August 04, 2008
Steven Dean on Field's Check-the-Box
Posted by Christine Hurt

I want to thank Christine and Vic for inviting me to participate in this Workshop.  I enjoyed having the opportunity to read Heather Field’s article, Checking In on “Check-the-Box.”  The article provides a useful survey of the practical consequences of the introduction of the elective entity classification scheme.  Field also insightfully places the election in a broader tax policy context. 

The credit crisis provides an auspicious moment to read and reflect on Checking In. These days, it is easy to see echoes of that crisis throughout the American economy.  For a tax specialist, the broad impact of the check-the-box election that Professor Field describes presents the strongest parallel.  As Field persuasively argues, the introduction of the election has had both much-touted advantages and more obscure costs.  In a sense, the question Field’s article asks is whether today’s regulatory status quo gives private actors too much freedom or not enough—the same sort of question now being asked in the financial sector.

In recent years, financial innovation has made it possible for banks and other financial institutions to reallocate risk freely.  Likewise, the check-the-box election grants taxpayers the freedom to choose and even change the tax classification of entities.  Frictions that once constrained behavior have either simply fallen away (thanks to the increasing sophistication of our financial architecture) or been eliminated (through regulatory change). 

In many respects, the resulting autonomy has been a blessing.
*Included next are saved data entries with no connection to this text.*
-- ==== Sys2Proof/Machine/Step.lean ====
section
/-! DEFINITION. One step of the machine, and the placing of a command word where the next step takes it. -/

namespace Sys2Proof.Machine

open Sys2Proof

/-- One step: the engine's, the host's or the platform's. -/
def step (s : State) : Host.Outcome State Fault Refusal := advance s

/-- `s` with the command word of the opcode table accepted (40_command_lifecycle.md R130) and its delay run out, so that the very
next step is its engine step. The block fetches nothing (10_state.md R21): a word is loaded from outside, by a CMD write, and this
stands for that write (log 5). -/
def State.withFetchWord (s : State) (nbits w : Nat) : State := s.issue (tableWord nbits w) 0

end Sys2Proof.Machine
end

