-- ==== Sys2Proof/Laws/State.lean ====
section
/-! SUPPORT. What each update of the state leaves in each field, so that no proof unfolds a record update. -/

namespace Sys2Proof.Machine

open Sys2Proof

section
variable (s : State)

@[simp] theorem State.memWrite_version (a : Nat) (bs : Bytes) : (s.memWrite a bs).version = s.version := rfl
@[simp] theorem State.memWrite_ie (a : Nat) (bs : Bytes) : (s.memWrite a bs).ie = s.ie := rfl
@[simp] theorem State.memWrite_done (a : Nat) (bs : Bytes) : (s.memWrite a bs).done = s.done := rfl
@[simp] theorem State.memWrite_fallback (a : Nat) (bs : Bytes) : (s.memWrite a bs).fallback = s.fallback := rfl
@[simp] theorem State.memWrite_werr (a : Nat) (bs : Bytes) : (s.memWrite a bs).werr = s.werr := rfl
@[simp] theorem State.memWrite_err (a : Nat) (bs : Bytes) : (s.memWrite a bs).err = s.err := rfl
@[simp] theorem State.memWrite_inLen (a : Nat) (bs : Bytes) : (s.memWrite a bs).inLen = s.inLen := rfl
@[simp] theorem State.memWrite_outLen (a : Nat) (bs : Bytes) : (s.memWrite a bs).outLen = s.outLen := rfl
@[simp] theorem State.memWrite_seq (a : Nat) (bs : Bytes) : (s.memWrite a bs).seq = s.seq := rfl
@[simp] theorem State.memWrite_crc (a : Nat) (bs : Bytes) : (s.memWrite a bs).crc = s.crc := rfl
@[simp] theorem State.memWrite_retcode (a : Nat) (bs : Bytes) : (s.memWrite a bs).retcode = s.retcode := rfl
@[simp] theorem State.memWrite_rxSeq (a : Nat) (bs : Bytes) : (s.memWrite a bs).rxSeq = s.rxSeq := rfl
@[simp] theorem State.memWrite_rxCmd (a : Nat) (bs : Bytes) : (s.memWrite a bs).rxCmd = s.rxCmd := rfl
@[simp] theorem State.memWrite_rxCrc (a : Nat) (bs : Bytes) : (s.memWrite a bs).rxCrc = s.rxCrc := rfl
@[simp] theorem State.memWrite_frameLen (a : Nat) (bs : Bytes) : (s.memWrite a bs).frameLen = s.frameLen := rfl
@[simp] theorem State.memWrite_param (a : Nat) (bs : Bytes) : (s.memWrite a bs).param = s.param := rfl
@[simp] theorem State.memWrite_key (a : Nat) (bs : Bytes) : (s.memWrite a bs).key = s.key := rfl
@[simp] theorem State.memWrite_mem (a : Nat) (bs : Bytes) : (s.memWrite a bs).mem = s.mem.writeBytes a bs := rfl
@[simp] theorem State.memWrite_pend (a : Nat) (bs : Bytes) : (s.memWrite a bs).pend = s.pend := rfl
@[simp] theorem State.memWrite_delay (a : Nat) (bs : Bytes) : (s.memWrite a bs).delay = s.delay := rfl
@[simp] theorem State.memWrite_inputs (a : Nat) (bs : Bytes) : (s.memWrite a bs).inputs = s.inputs := rfl
@[simp] theorem State.memWrite_rdata (a : Nat) (bs : Bytes) : (s.memWrite a bs).rdata = s.rdata := rfl
@[simp] theorem State.memWrite_draws (a : Nat) (bs : Bytes) : (s.memWrite a bs).draws = s.draws := rfl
The concerns raised by Field’s article suggest that—in entity classification no less than financial markets— it may also be something of a curse.  Simply put, by liberating entities from the strictures of a mandatory classification regime, the check-the-box election leaves policymakers with the unenviable task of affirmatively deciding what, if any, limits to that freedom should be imposed. 
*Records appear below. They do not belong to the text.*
-- ==== Sys2Proof/Config.lean ====
section
/-! DEFINITION. The numbers the part fixes (00 section 0.4) and the numbers the spec leaves to one chip. -/

namespace Sys2Proof.Config

/-- Cells of permit memory (01 section 1.4). -/
def permitCells : Nat := 2048
/-- Cells of one half of permit memory (01 section 1.4). -/
def halfCells : Nat := 1024
/-- Staff records the Escort Roster holds (01 R3). -/
def rosterPlaces : Nat := 256
/-- Presence records the Occupancy Roll holds in total (06 R102). -/
def rollPlaces : Nat := 64
/-- Members a party holds (05 R81). -/
def partyPlaces : Nat := 4
/-- Requests the command queue holds (09 R161). -/
def commandPlaces : Nat := 4
/-- Answers the answer queue holds (10 R173). -/
def answerPlaces : Nat := 4
/-- Alarms the alarm queue holds (10 R171). -/
def alarmPlaces : Nat := 16
/-- Items the routine queue holds (10 R174). -/
def routinePlaces : Nat := 32
/-- Items the carry-down queue holds (08 R151). -/
def carryPlaces : Nat := 8
/-- Where the routine discard count, the repeat count and the refusal count are held (00 section 0.4). -/
def countCeiling : Nat := 255
/-- Where every sum of an estate minute and minutes is held (02 R39). -/
def lastMinute : Nat := 4294967295
/-- Minute events without a TIME frame at which the time becomes STALE (02 R29). -/
def staleAfter : Nat := 1440
/-- Where the minutes-since-TIME count is held (02 R29). -/
def sinceTimeCeiling : Nat := 65535
/-- Missed visits at which a station is OFFLINE (08 R150). -/
def missesToOffline : Nat := 3
/-- Duration of a GRANTED or DENIED overlay (03 R53). -/
def overlayMillis : Nat := 3000
/-- The unit of a WAIT step (07 section 7.3). -/
def waitUnitMillis : Nat := 250
/-- Longest payload of a frame (12 section 12.1). -/
def payloadMax : Nat := 200
/-- Longest carry payload (08 R151). -/
def carryMax : Nat := 160
/-- Where the silent duration is held (09 R160). -/
def silentCeiling : Nat := 65535
/-- The fixed size of the settings image in bytes (11 R182). -/
def imageBytes : Nat := 512
/-- The trunk address of a part that has none assigned (09 R154). -/
def unassigned : Nat := 254
/-- The head-end's trunk address (09 section 9.1). -/
def headEnd : Nat := 255
/-- The largest valid credential (00 section 0.5). -/
def lastCredential : Nat := 4294967294
/-- DESIGN CHOICE, unsafe (log 4): the serial number of the chip at `State.reset`. The spec fixes it at manufacture
and gives no value; this is the one of the worked sequence in 09 section 9.8. -/
def serialNumber : Nat := 40217336

/-- DESIGN CHOICE, safe (log 20): a free value, the byte that stands for a count of records removed that no byte holds. 12 R184
sends that count as one byte, and a table can hold more than 255 records. It has no body, so that no statement rests on it. -/
opaque countPastByte : Nat → Byte

end Sys2Proof.Config
end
Obviously, as Professor Polsky has noted, some limits are imposed on, rather than by, the Treasury.  Beyond those basic, and often arbitrary, Congressional requirements (e.g., unless Congress declares otherwise, a state law corporation must be treated as either a “C” or an “S” corporation for tax purposes), the regulators at Treasury have a great deal of discretion.  The information on check-the-box usage that Field presents invites important questions about the ways that taxpayers are allowed to use—and perhaps misuse—check-the-box elections. 

Why, for example, should taxpayers be permitted to file 150,000 elections to treat non-corporate domestic entities as corporations for tax purposes?  With the possible exception of the Kintner doctors, no one has ever needed help securing corporate tax treatment for a domestic entity.  Field offers several plausible explanations to that particular puzzle (footnote 118), but the simple truth is that we have no comprehensive understanding of why and how taxpayers use check-the-box elections. 

As a result, the contours of the systemic impact of check-the-box remain largely unmapped.  Field’s article provides a tantalizing glimpse into how the election has affected taxpayer behavior.  Paired with a decade’s worth of worry about the effects of check-the-box, particularly on the international side, Field’s data is discouraging.  Even though the impact of the credit crisis has been surprisingly broad and deep, it still seems unlikely that we are headed toward a financial apocalypse.  If Field is right, the tax system may not be so lucky. 

Could the ultimate effect of the check-the-box election be, as Field suggests, the complete unraveling of our current “multi-regime system”?  If so, are there limitations—short of entirely eliminating the election—that could forestall such a collapse?  Would eliminating the possibility of elective classification changes (which, according to Field’s data, constitute a surprisingly high 30% of all check-the-box elections) and the virtual transactions they produce help to stanch the bleeding?  More generally, given the information about taxpayer behavior that Field has uncovered, what limitations on check-the-box elections would be appropriate?

Field invites such questions, but ultimately does not answer them.  It would be interesting to hear what Field would do, with the benefit of hindsight, if she were put in the shoes of the creators of the election.  Assuming she was forced to take the “multi-regime system” and the per se corporate treatment of corporations for granted, what would she have created to replace the Kintner regulations?  My guess is that the check-the-box regulations granted taxpayers far more autonomy than was necessary.  Knowing what we know now, could we create a classification regime that avoids the worst excesses of (in David Bradford’s terminology) (i) the rule and compliance complexity of the Kintner regulations on the one hand and (ii) the transactional complexity of check-the-box on the other?